Дружба с Делией, которая была старше меня и уже два раза оставалась на второй год, продержалась до тех пор, пока я сама не отстала от своего класса. После этого она уже не захотела иметь со мной дел, потому что я была для неё маловата. Ведь я была тогда только в восьмом классе, а ей-то полагалось быть уже в одиннадцатом.
Она меня бросила, а я не заметила в этом роковой зависимости: смутный отец меня бросил, мать меня в некотором роде забросила, а теперь ещё и Делия. В то время как раз эти три личности имели для меня большое значение. Я не осознавала, но это, разумеется, имело последствия, потому что с тех пор я всё больше боролась со своей неприметностью. Я выступала против, потому что хотела быть видимой. И это мне в конце концов удалось, пусть и не так, как я втайне желала.

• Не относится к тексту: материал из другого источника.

/-- The registers of one block window (R156).-/
def regRowsSout : List RegRow := [
  ⟨0x40060000, 1, 0x0, 1, 4, .ro, 0x100, 0x0, 0x0⟩, /- SOUT_STATUS -/
  ⟨0x40060004, 1, 0x0, 1, 4, .ro, 0x1401, 0x0, 0x0⟩, /- SOUT_CFG -/
  ⟨0x40060008, 1, 0x0, 1, 4, .ro, 0x64, 0x0, 0x0⟩, /- SOUT_OP_PERIOD -/
  ⟨0x40060010, 1, 0x0, 1, 4, .ro, 0x0, 0x0, 0x0⟩, /- SOUT_IMG -/
  ⟨0x40060014, 1, 0x0, 1, 4, .ro, 0x0, 0x0, 0x0⟩, /- SOUT_APPLIED -/
  ⟨0x40060018, 1, 0x0, 1, 4, .ro, 0x0, 0x0, 0x0⟩, /- SOUT_IMG_SCAN -/
  ⟨0x4006001C, 1, 0x0, 1, 4, .ro, 0x0, 0x0, 0x0⟩, /- SOUT_RB_H -/
  ⟨0x40060020, 1, 0x0, 1, 4, .ro, 0x0, 0x0, 0x0⟩, /- SOUT_RB_L -/
  ⟨0x40060024, 1, 0x0, 1, 4, .ro, 0x0, 0x0, 0x0⟩, /- SOUT_FAULT -/
  ⟨0x40060028, 1, 0x0, 1, 4, .ro, 0x0, 0x0, 0x0⟩, /- SOUT_SAG_HOLD -/
  ⟨0x4006002C, 1, 0x0, 1, 4, .rc, 0x0, 0x0, 0x0⟩, /- SOUT_OP_SKIP -/
  ⟨0x40060030, 1, 0x0, 1, 4, .ro, 0x0, 0x0, 0x0⟩, /- SOUT_BANK_I -/
  ⟨0x40060034, 1, 0x0, 1, 4, .ro, 0x0, 0x0, 0x0⟩, /- SOUT_STALE_CNT -/
  ⟨0x40060100, 1, 0x0, 24, 4, .ro, 0xA00, 0x0, 0x0⟩, /- SOUT_CH_CFG -/
  ⟨0x40060180, 1, 0x0, 24, 4, .ro, 0x80064064, 0x0, 0x0⟩, /- SOUT_CH_OW -/
  ⟨0x40060200, 1, 0x0, 24, 4, .ro, 0x190F800, 0x0, 0x0⟩, /- SOUT_CH_STAT -/
  ⟨0x40060300, 1, 0x0, 24, 4, .ro, 0x0, 0x0, 0x0⟩ /- SOUT_CH_MEAS -/]

/-- The registers of one block window (R180).-/
def regRowsLmp : List RegRow := [
  ⟨0x40070000, 1, 0x0, 1, 4, .ro, 0x0, 0x0, 0x0⟩, /- LMP_STATUS -/
  ⟨0x40070004, 1, 0x0, 2, 4, .ro, 0x8010110, 0x0, 0x0⟩, /- LMP_BANK_CFG -/
  ⟨0x40070010, 1, 0x0, 1, 4, .ro, 0x55280010, 0x0, 0x0⟩, /- LMP_DERATE_CFG -/
  ⟨0x40070014, 1, 0x0, 1, 4, .ro, 0x6E, 0x0, 0x0⟩, /- LMP_PLIMIT -/
  ⟨0x40070018, 1, 0x0, 1, 4, .ro, 0x80008000, 0x0, 0x0⟩, /- LMP_DERATE_STAT -/
  ⟨0x4007001C, 1, 0x0, 1, 4, .ro, 0x0, 0x0, 0x0⟩, /- LMP_TEMP -/
  ⟨0x40070020, 1, 0x0, 1, 4, .ro, 0x0, 0x0, 0x0⟩, /- LMP_PLOSS -/
  ⟨0x40070024, 1, 0x0, 1, 4, .ro, 0x0, 0x0, 0x0⟩, /- LMP_BANK_I -/
  ⟨0x40070028, 1, 0x0, 1, 4, .w1c, 0x0, 0x0, 0xFFFFFFFF⟩, /- LMP_FAULT -/
  ⟨0x4007002C, 1, 0x0, 1, 4, .w1p, 0x0, 0x0, 0x0⟩, /- LMP_APPLY -/
  ⟨0x40070030, 1, 0x0, 1, 4, .ro, 0x0, 0x0, 0x0⟩, /- LMP_PEND -/
  ⟨0x40070034, 1, 0x0, 1, 4, .ro, 0xF6E2710, 0x0, 0x0⟩, /- LMP_NTC_CFG -/
  ⟨0x40070038, 1, 0x0, 1, 4, .ro, 0x80008000, 0x0, 0x0⟩, /- LMP_FBANK -/
  ⟨0x40070100, 1, 0x0, 32, 4, .ro, 0x210014, 0x0, 0x0⟩, /- LMP_STR_CFG -/
  ⟨0x40070180, 1, 0x0, 32, 4, .ro, 0x8000, 0x0, 0x0⟩, /- LMP_STR_CAL -/
  ⟨0x40070200, 1, 0x0, 32, 4, .rw, 0x0, 0xFFFFFF80, 0x0⟩, /- LMP_STR_RUN -/
  ⟨0x40070280, 1, 0x0, 32, 4, .rw, 0x1F00, 0x1FFF, 0x0⟩, /- LMP_STR_SAIL -/
  ⟨0x40070300, 1, 0x0, 32, 4, .ro, 0x0, 0x0, 0x0⟩, /- LMP_STR_ACT -/
  ⟨0x40070380, 1, 0x0, 32, 4, .ro, 0x0, 0x0, 0x0⟩, /- LMP_STR_MEAS -/
  ⟨0x40070400, 1, 0x0, 32, 4, .ro, 0x0, 0x0, 0x0⟩, /- LMP_STR_STAT -/
  ⟨0x40070500, 1, 0x0, 1, 4, .ro, 0xF102119, 0x0, 0x0⟩, /- LMP_MTX_CFG -/
  ⟨0x40070504, 1, 0x0, 1, 4, .w1p, 0x0, 0x0, 0x0⟩, /- LMP_MTX_CTRL -/
  ⟨0x40070508, 1, 0x0, 1, 4, .ro, 0x0, 0x0, 0x0⟩, /- LMP_MTX_STAT -/
  ⟨0x40070520, 1, 0x0, 8, 4, .rw, 0x0, 0xFFFFFFFF, 0x0⟩, /- LMP_MTX_COL -/
  ⟨0x40070600, 1, 0x0, 128, 4, .rw, 0x0, 0xFFFFFFFF, 0x0⟩, /- LMP_MTX_DOT -/
  ⟨0x40070800, 1, 0x0, 64, 4, .ro, 0x0, 0x0, 0x0⟩, /- LMP_RGB -/
  ⟨0x40070900, 1, 0x0, 16, 4, .rw, 0x3E8, 0xE000FFFF, 0x0⟩, /- LMP_SAIL_CFG -/
  ⟨0x40070940, 1, 0x0, 16, 4, .rw, 0x80FF00, 0xFFFFFF, 0x0⟩ /- LMP_SAIL_LVL -/]

/-- The registers of one block window (R208).-/
def regRowsAsp : List RegRow := [
  ⟨0x40080000, 1, 0x0, 1, 4, .ro, 0x0, 0x0, 0x0⟩, /- ASP_STATUS -/
  ⟨0x40080004, 1, 0x0, 1, 4, .ro, 0x30103200, 0x0, 0x0⟩, /- ASP_CFG -/
  ⟨0x40080010, 1, 0x0, 1, 4, .ro, 0x0, 0x0, 0x0⟩, /- ASP_COMMIT_LAST -/
  ⟨0x40080014, 1, 0x0, 1, 4, .rw, 0x0, 0xFFFFFFFF, 0x0⟩, /- ASP_COMMIT_NUM -/
  ⟨0x40080018, 1, 0x0, 1, 4, .rw, 0x0, 0xFFFFFFFF, 0x0⟩, /- ASP_COMMIT_TA_LO -/
  ⟨0x4008001C, 1, 0x0, 1, 4, .rw, 0x0, 0xFFFFFFFF, 0x0⟩, /- ASP_COMMIT_TA_HI -/
  ⟨0x40080020, 1, 0x0, 1, 4, .w1p, 0x0, 0x0, 0x0⟩, /- ASP_COMMIT_CTRL -/
  ⟨0x40080024, 1, 0x0, 1, 4, .ro, 0x0, 0x0, 0x0⟩, /- ASP_COMMIT_CNT -/
  ⟨0x40080030, 1, 0x0, 1, 4, .ro, 0x0, 0x0, 0x0⟩, /- ASP_DARK_FAIL -/
  ⟨0x40080034, 1, 0x0, 1, 4, .ro, 0x0, 0x0, 0x0⟩, /- ASP_LIT_FAIL -/
  ⟨0x40080038, 1, 0x0, 1, 4, .ro, 0x0, 0x0, 0x0⟩, /- ASP_HEAD_FB -/
  ⟨0x4008003C, 1, 0x0, 1, 4, .w1p, 0x0, 0x0, 0x0⟩, /- ASP_HEAD_CLR -/
  ⟨0x40080040, 1, 0x0, 1, 4, .w1p, 0x0, 0x0, 0x0⟩, /- ASP_HEAD_APPLY -/
  ⟨0x40080100, 1, 0x0, 32, 4, .ro, 0x0, 0x0, 0x0⟩, /- ASP_HEAD_CFG -/
  ⟨0x40080180, 1, 0x0, 32, 4, .rw, 0x0, 0xFF, 0x0⟩, /- ASP_HEAD_SEL -/
  ⟨0x40080200, 1, 0x0, 32, 4, .ro, 0x0, 0x0, 0x0⟩, /- ASP_HEAD_STAT -/
  ⟨0x40080280, 1, 0x0, 32, 4, .ro, 0x0, 0x0, 0x0⟩, /- ASP_HEAD_MAP -/
  ⟨0x40080300, 1, 0x0, 32, 4, .ro, 0x0, 0x0, 0x0⟩, /- ASP_STR_PRV -/
  ⟨0x40080380, 1, 0x0, 32, 4, .ro, 0x0, 0x0, 0x0⟩, /- ASP_STR_PSTAT -/
  ⟨0x40081000, 1, 0x0, 512, 4, .ro, 0x0, 0x0, 0x0⟩, /- ASP_ASPECT -/
  ⟨0x40082000, 1, 0x0, 2048, 4, .ro, 0x0, 0x0, 0x0⟩, /- ASP_ELEMENT -/
  ⟨0x40084000, 1, 0x0, 1088, 4, .ro, 0x0, 0x0, 0x0⟩ /- ASP_PATTERN -/]

/-- The registers of one block window (R233).-/
def regRowsRope : List RegRow := [
  ⟨0x400D0000, 1, 0x0, 1, 4, .ro, 0x0, 0x0, 0x0⟩, /- ROPE_STATUS -/
  ⟨0x400D0004, 1, 0x0, 1, 4, .ro, 0x100801, 0x0, 0x0⟩, /- ROPE_CFG -/
  ⟨0x400D0008, 1, 0x0, 1, 4, .ro, 0x0, 0x0, 0x0⟩, /- ROPE_NODE -/
  ⟨0x400D000C, 1, 0x0, 1, 4, .ro, 0x0, 0x0, 0x0⟩, /- ROPE_TIMECFG -/
  ⟨0x400D0010, 1, 0x0, 1, 4, .ro, 0x6A40, 0x0, 0x0⟩, /- ROPE_WIN -/
  ⟨0x400D0014, 1, 0x0, 1, 4, .ro, 0x0, 0x0, 0x0⟩, /- ROPE_TIME_OFS -/
  ⟨0x400D0018, 1, 0x0, 1, 4, .ro, 0x0, 0x0, 0x0⟩, /- ROPE_SAFE_CNT -/
  ⟨0x400D001C, 1, 0x0, 1, 4, .ro, 0x0, 0x0, 0x0⟩, /- ROPE_DISCARD_CNT -/
  ⟨0x400D0020, 1, 0x0, 1, 4, .ro, 0x0, 0x0, 0x0⟩, /- ROPE_HEAL_CNT -/
  ⟨0x400D0040, 1, 0x0, 3, 4, .ro, 0x0, 0x0, 0x0⟩, /- ROPE_PORT_STAT -/
  ⟨0x400D0050, 1, 0x0, 3, 4, .ro, 0x0, 0x0, 0x0⟩, /- ROPE_PORT_DELAY -/
  ⟨0x400D0060, 1, 0x0, 3, 4, .ro, 0x0, 0x0, 0x0⟩, /- ROPE_PORT_ASYM -/
  ⟨0x400D0070, 1, 0x0, 3, 4, .rc, 0x0, 0x0, 0x0⟩, /- ROPE_PORT_ERR -/
  ⟨0x400D0100, 1, 0x0, 256, 4, .ro, 0x0, 0x0, 0x0⟩ /- ROPE_SUB -/]

/-- The registers of one block window (R266).-/
def regRowsBly : List RegRow := [
  ⟨0x400E0000, 1, 0x0, 1, 4, .ro, 0x0, 0x0, 0x0⟩, /- BLY_STATUS -/
  ⟨0x400E0004, 1, 0x0, 1, 4, .ro, 0x1E0014, 0x0, 0x0⟩, /- BLY_CFG -/
  ⟨0x400E0008, 1, 0x0, 1, 4, .ro, 0x1EFFFF, 0x0, 0x0⟩, /- BLY_BYPASS_CFG -/
  ⟨0x400E0010, 1, 0x0, 1, 4, .ro, 0x0, 0x0, 0x0⟩, /- BLY_SN_LO -/
  ⟨0x400E0014, 1, 0x0, 1, 4, .ro, 0x0, 0x0, 0x0⟩, /- BLY_SN_HI -/
  ⟨0x400E0018, 1, 0x0, 1, 4, .ro, 0x0, 0x0, 0x0⟩, /- BLY_PSN_LO -/
  ⟨0x400E001C, 1, 0x0, 1, 4, .ro, 0x0, 0x0, 0x0⟩, /- BLY_PSN_HI -/
  ⟨0x400E0020, 1, 0x0, 1, 4, .ro, 0xFFFF, 0x0, 0x0⟩, /- BLY_HOLD_LEFT -/
  ⟨0x400E0024, 1, 0x0, 1, 4, .ro, 0x0, 0x0, 0x0⟩, /- BLY_CNT -/
  ⟨0x400E0028, 1, 0x0, 1, 4, .rc, 0x0, 0x0, 0x0⟩, /- BLY_LINK_ERR -/
  ⟨0x400E002C, 1, 0x0, 1, 4, .ro, 0x0, 0x0, 0x0⟩, /- BLY_RESYNC -/
  ⟨0x400E0040, 1, 0x0, 4, 4, .ro, 0x0, 0x0, 0x0⟩ /- BLY_IDIFF -/]

/-- The registers of one block window (R282).-/
def regRowsOdx : List RegRow := [
  ⟨0x400F0000, 1, 0x0, 1, 4, .w1p, 0x0, 0x0, 0x0⟩, /- ODX_CTRL -/
  ⟨0x400F0004, 1, 0x0, 1, 4, .ro, 0x0, 0x0, 0x2⟩, /- ODX_STATUS -/
  ⟨0x400F0008, 1, 0x0, 1, 4, .rw, 0x10, 0xFF, 0x0⟩, /- ODX_REQ_LEN -/
  ⟨0x400F000C, 1, 0x0, 1, 4, .ro, 0x0, 0x0, 0x0⟩, /- ODX_RSP_LEN -/
  ⟨0x400F0100, 1, 0x0, 57, 4, .rw, 0x0, 0xFFFFFFFF, 0x0⟩, /- ODX_REQ -/
  ⟨0x400F0200, 1, 0x0, 57, 4, .ro, 0x0, 0x0, 0x0⟩ /- ODX_RSP -/]

/-- The registers of one block window (R340).-/
def regRowsAdc : List RegRow := [
  ⟨0x40090000, 1, 0x0, 1, 4, .ro, 0x0, 0x0, 0x0⟩, /- ADC_STATUS -/
  ⟨0x40090004, 1, 0x0, 1, 4, .ro, 0x0, 0x0, 0x0⟩, /- ADC_TRIM -/
  ⟨0x40090010, 1, 0x0, 1, 4, .rc, 0x0, 0x0, 0x0⟩, /- ADC_URGENT_DROP -/
  ⟨0x40091000, 4, 0x400, 1, 4, .rw, 0x7C00, 0xFFFFFFFF, 0x0⟩, /- ADC_CFG -/
  ⟨0x40091004, 4, 0x400, 1, 4, .rw, 0x0, 0x1FFFFF, 0x0⟩, /- ADC_TRIG -/
  ⟨0x40091008, 4, 0x400, 1, 4, .w1p, 0x0, 0x0, 0x0⟩, /- ADC_CTRL -/
  ⟨0x4009100C, 4, 0x400, 1, 4, .ro, 0x0, 0x0, 0x1500⟩, /- ADC_STAT -/
  ⟨0x40091010, 4, 0x400, 1, 4, .ro, 0xFFFFFFFF, 0x0, 0x0⟩, /- ADC_RES -/
  ⟨0x40091014, 4, 0x400, 1, 4, .ro, 0x0, 0x0, 0x0⟩, /- ADC_LAST -/
  ⟨0x40091018, 4, 0x400, 1, 4, .rw, 0x0, 0xFF07FF, 0x0⟩, /- ADC_URG -/
  ⟨0x4009101C, 4, 0x400, 1, 4, .w1p, 0x0, 0x0, 0x0⟩, /- ADC_URG_CTRL -/
  ⟨0x40091020, 4, 0x400, 1, 4, .ro, 0x0, 0x0, 0x0⟩, /- ADC_URG_RES -/
  ⟨0x40091024, 4, 0x400, 1, 4, .rc, 0x0, 0x0, 0x0⟩, /- ADC_CNT -/
  ⟨0x40091100, 4, 0x400, 64, 8, .rw, 0x0, 0xFF0001FF, 0x0⟩, /- ADC_LOOP_A -/
  ⟨0x40091104, 4, 0x400, 64, 8, .rw, 0x0, 0xFFFF, 0x0⟩, /- ADC_LOOP_B -/
  ⟨0x40091300, 4, 0x400, 16, 4, .rw, 0x0, 0xFF07FF, 0x0⟩ /- ADC_STEP -/]

/-- The registers of one block window (R353).-/
def regRowsTmr : List RegRow := [
  ⟨0x400A0000, 1, 0x0, 1, 4, .ro, 0x0, 0x0, 0x0⟩, /- TMR_TB_LO -/
  ⟨0x400A0004, 1, 0x0, 1, 4, .ro, 0x0, 0x0, 0x0⟩, /- TMR_TB_HI -/
  ⟨0x400A0008, 1, 0x0, 1, 4, .ro, 0x0, 0x0, 0x0⟩, /- TMR_TB_STAT -/
  ⟨0x400A000C, 1, 0x0, 1, 4, .ro, 0x0, 0x0, 0x0⟩, /- TMR_TB_RATE -/
  ⟨0x400A0100, 16, 0x20, 1, 4, .rw, 0x0, 0xFFE00000, 0x0⟩, /- TMR_CFG -/
  ⟨0x400A0104, 16, 0x20, 1, 4, .rw, 0x1, 0xFFFF, 0x0⟩, /- TMR_PRESC -/
  ⟨0x400A0108, 16, 0x20, 1, 4, .rw, 0xFFFFFFFF, 0xFFFFFFFF, 0x0⟩, /- TMR_PERIOD -/
  ⟨0x400A010C, 16, 0x20, 1, 4, .rw, 0xFFFFFFFF, 0xFFFFFFFF, 0x0⟩, /- TMR_CMP -/
  ⟨0x400A0110, 16, 0x20, 1, 4, .rw, 0x0, 0xFFFFFFFF, 0x0⟩, /- TMR_PHASE -/
  ⟨0x400A0114, 16, 0x20, 1, 4, .ro, 0x0, 0x0, 0x0⟩, /- TMR_CNT -/
  ⟨0x400A0118, 16, 0x20, 1, 4, .ro, 0x0, 0x0, 0x0⟩, /- TMR_CAP -/
  ⟨0x400A011C, 16, 0x20, 1, 4, .ro, 0x0, 0x0, 0x27B⟩ /- TMR_STAT -/]

/-- The registers of one block window (R372).-/
def regRowsMrc : List RegRow := [
  ⟨0x400B0000, 1, 0x0, 1, 4, .rw, 0x0, 0xFFFF, 0x0⟩, /- MRC_EN -/
  ⟨0x400B0004, 1, 0x0, 1, 4, .ro, 0x0, 0x0, 0x0⟩, /- MRC_STATUS -/
  ⟨0x400B0008, 1, 0x0, 1, 4, .w1c, 0x0, 0x0, 0xFFFF⟩, /- MRC_DONE -/
  ⟨0x400B000C, 1, 0x0, 1, 4, .ro, 0x0, 0x0, 0x0⟩, /- MRC_OUTST -/
  ⟨0x400B0100, 16, 0x40, 1, 4, .w1p, 0x0, 0x0, 0x0⟩, /- MRC_CH_CTRL -/
  ⟨0x400B0104, 16, 0x40, 1, 4, .ro, 0x0, 0x0, 0xF000000⟩, /- MRC_CH_STAT -/
  ⟨0x400B0108, 16, 0x40, 1, 4, .rw, 0x8, 0x8000001F, 0x0⟩, /- MRC_CH_CFG -/
  ⟨0x400B010C, 16, 0x40, 1, 4, .rc, 0x0, 0x0, 0x0⟩, /- MRC_CH_BADCNT -/
  ⟨0x400B0110, 16, 0x40, 1, 4, .rw, 0x20000000, 0xFFFFFFFF, 0x0⟩, /- MRC_CH_TQ_BASE -/
  ⟨0x400B0114, 16, 0x40, 1, 4, .rw, 0x10, 0x1FF, 0x0⟩, /- MRC_CH_TQ_SIZE -/
  ⟨0x400B0118, 16, 0x40, 1, 4, .ro, 0x0, 0x0, 0x0⟩, /- MRC_CH_TQ_HEAD -/
  ⟨0x400B011C, 16, 0x40, 1, 4, .rw, 0x0, 0xFF, 0x0⟩, /- MRC_CH_TQ_TAIL -/
  ⟨0x400B0120, 16, 0x40, 6, 4, .rw, 0x0, 0xFFFFFFFF, 0x0⟩, /- MRC_CH_SH -/
  ⟨0x400B0138, 16, 0x40, 1, 4, .ro, 0x0, 0x0, 0x0⟩, /- MRC_CH_NEXT -/
  ⟨0x400B013C, 16, 0x40, 1, 4, .ro, 0x0, 0x0, 0x0⟩ /- MRC_CH_ACT_TAG -/]

/-- The registers of one block window (R372).-/
def regRowsCrc : List RegRow := [
  ⟨0x400C0000, 4, 0x40, 1, 4, .rw, 0x6000001F, 0xE000001F, 0x0⟩, /- CRC_CFG -/
  ⟨0x400C0004, 4, 0x40, 1, 4, .rw, 0x4C11DB7, 0xFFFFFFFF, 0x0⟩, /- CRC_POLY -/
  ⟨0x400C0008, 4, 0x40, 1, 4, .rw, 0xFFFFFFFF, 0xFFFFFFFF, 0x0⟩, /- CRC_INIT -/
  ⟨0x400C000C, 4, 0x40, 1, 4, .rw, 0xFFFFFFFF, 0xFFFFFFFF, 0x0⟩, /- CRC_XOROUT -/
  ⟨0x400C0010, 4, 0x40, 1, 4, .rw, 0xFFFFFFFF, 0xFFFFFFFF, 0x0⟩, /- CRC_VAL -/
  ⟨0x400C0014, 4, 0x40, 1, 4, .ro, 0x0, 0x0, 0x0⟩, /- CRC_RES -/
  ⟨0x400C0018, 4, 0x40, 1, 4, .w1p, 0x0, 0x0, 0x0⟩, /- CRC_CTRL -/
  ⟨0x400C001C, 4, 0x40, 1, 4, .wo, 0x0, 0x0, 0x0⟩, /- CRC_DATA8 -/
  ⟨0x400C0020, 4, 0x40, 1, 4, .wo, 0x0, 0x0, 0x0⟩, /- CRC_DATA16 -/
  ⟨0x400C0024, 4, 0x40, 1, 4, .wo, 0x0, 0x0, 0x0⟩ /- CRC_DATA32 -/]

Охрана торгового центра поймала меня за руку, когда я засунула себе под пуловер набор кисточек для макияжа. Он выпал на пол. Это было досадно, потому что футляр разбился, а мне ещё пришлось за него заплатить. Я попала на доску позора и получила запрет на вход в торговый центр, но хуже всего было то, что они позвонили маме. Она не ругалась, но полностью игнорировала меня, когда приехала в службу охраны. Ей прокрутили видеозапись с камеры наблюдения, объяснили порядок следующих шагов, и она ещё даже начала флиртовать с этим типом. Дескать, неужто и впрямь каждый закоулок под наблюдением. И что у него, пожалуй, орлиный глаз. Она называла его «инспектор» и прикидывалась дурочкой. И наконец спросила, нельзя ли будет – за умеренный взнос, в виде вознаграждения за его осмотрительность – рассматривать этот случай как учебный эпизод. Он даже задумался, но потом сказал, что уже отчитался по этому происшествию, теперь поздно. Мама за долю секунды произвела впечатляющую смену выражения на лице и застыла как свеча, погашенная в склепе.